Intracavity Spatiotemporal Modulation

Combining transverse laser mode control and temporal pulse compression, we finally demonstrate pulsed vortex laser beam generation using a single spatiotemporal metasurface incorporated in the laser cavity. Here, the metasurface utilized is identical to the one presented in Fig. 2. Its nonlinear saturable fluence $I_{\text{sat}}$ is measured to be $0.41\mathrm{GW}/{\mathrm{cm}}^2$ (see Figs. S4–S6 and Table S2 in the Supplementary Material for details).

To generate pulsed vortex laser beams, we increase the pump fluence by moving the metasurfaces closer to the focus of the lens. The measured transverse mode profiles of the vortex laser beam with $l=1$ and $l=2$ directly coupled out from the metasurface-integrated cavity are shown in Figs. 4(a) and 4(b), respectively.

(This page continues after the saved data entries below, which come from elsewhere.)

theorem readCompartmentAnswer_state (folder compartment : Byte) (arrival : Nat) (s : State) :
    (readCompartmentAnswer folder compartment arrival s).state = s := by
  unfold readCompartmentAnswer onFolder
  split
  · rfl
  · dsimp only
    split <;> rfl

/-! ## Tables -/

theorem setSubstanceAnswer_changes {s : State} (code : BitVec 16) (group cls : Byte) (fill : BitVec 16) (arrival : Nat) :
    Changes late s (setSubstanceAnswer code group cls fill arrival s).state := by
  refine inConfig_changes fun _ => ?_
  (repeat' split) <;> first | exact .refl s | skip
  rename_i g c _ _ hr
  simp only [not_or, Bool.not_eq_false] at hr
  have hcode : code.toNat ≠ 0 := fun h => hr.1 (BitVec.eq_of_toNat_eq (by simpa using h))
  have hlt := code.isLt
  have hfill := hr.2
  simp only [within, Bool.and_eq_true, decide_eq_true_eq] at hfill
  have ok : (⟨code.toNat, g, c, fill.toNat⟩ : Substance).Ok := ⟨⟨by dsimp only; omega, by dsimp only; omega⟩, hfill⟩
  unfold writeSubstance
  dsimp only
  (repeat' split) <;> first | exact .refl s | skip
  · exact .one (.substanceWritten _ ok (by intro h; simp_all))
  · exact .one (.substanceWritten _ ok (by intro _; omega))

theorem clearSubstanceAnswer_changes {s : State} (code : BitVec 16) (arrival : Nat) :
    Changes late s (clearSubstanceAnswer code arrival s).state := by
  refine inConfig_changes fun _ => ?_
  split
  · exact .refl s
  · split
    · exact .refl s
    · split
      · exact .refl s
      · exact .one (.substanceCleared code.toNat)

theorem readSubstanceAnswer_state (code : BitVec 16) (arrival : Nat) (s : State) :
    (readSubstanceAnswer code arrival s).state = s := by
  unfold readSubstanceAnswer; (repeat' split) <;> rfl

theorem listSubstancesAnswer_state (position : Byte) (arrival : Nat) (s : State) :
    (listSubstancesAnswer position arrival s).state = s := by
  unfold listSubstancesAnswer; split <;> rfl

theorem writePair_changes {s : State} {g h : Fin 16} (r : Ruling) (free : ¬(g = h ∨ g = 0 ∨ h = 0)) :
    Changes late s (writePair g h r s).state := by
  unfold writePair
  split
  · exact .refl s
  · rw [answerOk_state]
    exact .one (Change.pairWritten g h r free)

theorem setMatrixPairAnswer_changes {s : State} (g h ruling : Byte) (arrival : Nat) :
    Changes late s (setMatrixPairAnswer g h ruling arrival s).state := by
  refine inConfig_changes fun _ => ?_
  split
  · split
    · exact .refl s
    · exact writePair_changes _ (by assumption)
  · exact .refl s

theorem readMatrixAnswer_state (g : Byte) (arrival : Nat) (s : State) : (readMatrixAnswer g arrival s).state = s := by
  unfold readMatrixAnswer; split <;> rfl

theorem setThresholdAnswer_changes {s : State} (group : Byte) (quantity : BitVec 16) (arrival : Nat) :
    Changes late s (setThresholdAnswer group quantity arrival s).state := by
  refine inConfig_changes fun _ => ?_
  (repeat' split) <;> first | exact .refl s | skip
  exact .one (.thresholdWritten _ _ (by omega))

theorem setMeteringAnswer_changes {s : State} (m : MeterSettings) (arrival : Nat) :
    Changes late s (setMeteringAnswer m arrival s).state := by
  refine inConfig_changes fun hc => ?_
  (repeat' split) <;> first | exact .refl s | skip
  exact .one (.meteringWritten m (by assumption) hc)

theorem readLogAnswer_state (sequence : BitVec 32) (arrival : Nat) (s : State) :
    (readLogAnswer sequence arrival s).state = s := by
  unfold readLogAnswer; split <;> rfl

theorem ackLogAnswer_changes {s : State} (n arrival : Nat) : Changes late s (ackLogAnswer n arrival s).state := by
  unfold ackLogAnswer
  split
  · exact .refl s
  · exact .one (.logAcknowledged n)

theorem setLogWarningAnswer_changes {s : State} (level : BitVec 16) (arrival : Nat) :
    Changes late s (setLogWarningAnswer level arrival s).state := by
  refine inConfig_changes fun _ => ?_
  split
  · rename_i h
    simp only [within, Bool.and_eq_true, decide_eq_true_eq] at h
    exact .one (.levelWritten _ h)
  · exact .refl s

theorem setRightsAnswer_changes {s : State} (groups : BitVec 16) (value : Byte) (arrival : Nat) :
    Changes late s (setRightsAnswer groups value arrival s).state := by
  unfold setRightsAnswer
  (repeat' split) <;> first | exact .refl s | exact .one (.rightsWritten _)

theorem setLinkAnswer_changes {s : State} (period : BitVec 16) (silence : Byte) (enrolled : BitVec 16) (arrival : Nat) :
    Changes late s (setLinkAnswer period silence enrolled arrival s).state := by
  refine inConfig_changes fun _ => ?_
  (repeat' split) <;> first | exact .refl s | skip
  rename_i hr _
  simp only [not_or, Bool.not_eq_false, within, Bool.and_eq_true, decide_eq_true_eq, ne_eq, Decidable.not_not] at hr
  exact .one (.linkWritten _ _ _ ⟨hr.1.1, hr.1.2, hr.2.1⟩ hr.2.2.1)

The decrease in the mode purity may be attributed to the decreased spot size of the incident light and the resultant distorted modulated wavefront. Furthermore, the alignment requirements for the light path become more stringent as the laser spot size decreases. The measured interference patterns between the vortex beams and the Gaussian beams, as depicted in Figs. 4(c) and 4(d), respectively, further confirm that the topological charges of the generated vortex beams agree with the theoretical prediction. With a pump power of 51 mW, the FWHM duration of the Q-switched vortex pulse is $14.3\mu \mathrm{s}$ [Fig. 4(e)], and the peak wavelength is at 1578 nm [Fig. 4(f)]. The pulse duration and repetition rate can be controlled by adjusting the pump power (see Fig. S9 in the Supplementary Material for details). The slope efficiencies of the laser cavity for Gaussian beam generation with and without metasurface are 5.4% and 6.7%, respectively. The slope efficiency of the Q-switched vortex pulse from the PBS is 0.32%, as a result of the relatively low polarization conversion efficiency of the geometric phase metasurface (see Fig. S10 in the Supplementary Material for details).

Fig. 4

Intracavity spatiotemporal modulation. (a), (b) Transverse mode profiles of the Q-switched vortex pulses with topological charge $l=1$ (a) and $l=2$ (b), respectively. (c), (d) Interference patterns between a pulsed Gaussian beam and a pulsed vortex beam with topological charge $l=1$ (c) and $l=2$ (d), respectively. (e) Q-switched pulse trace of the vortex beam ($l=2$) with a pump power of 51 mW. The FWHM pulse duration is $14.3\mu \mathrm{s}$. (f) Averaged optical spectrum of the pulsed vortex beam ($l=2$) with a peak wavelength of 1578 nm.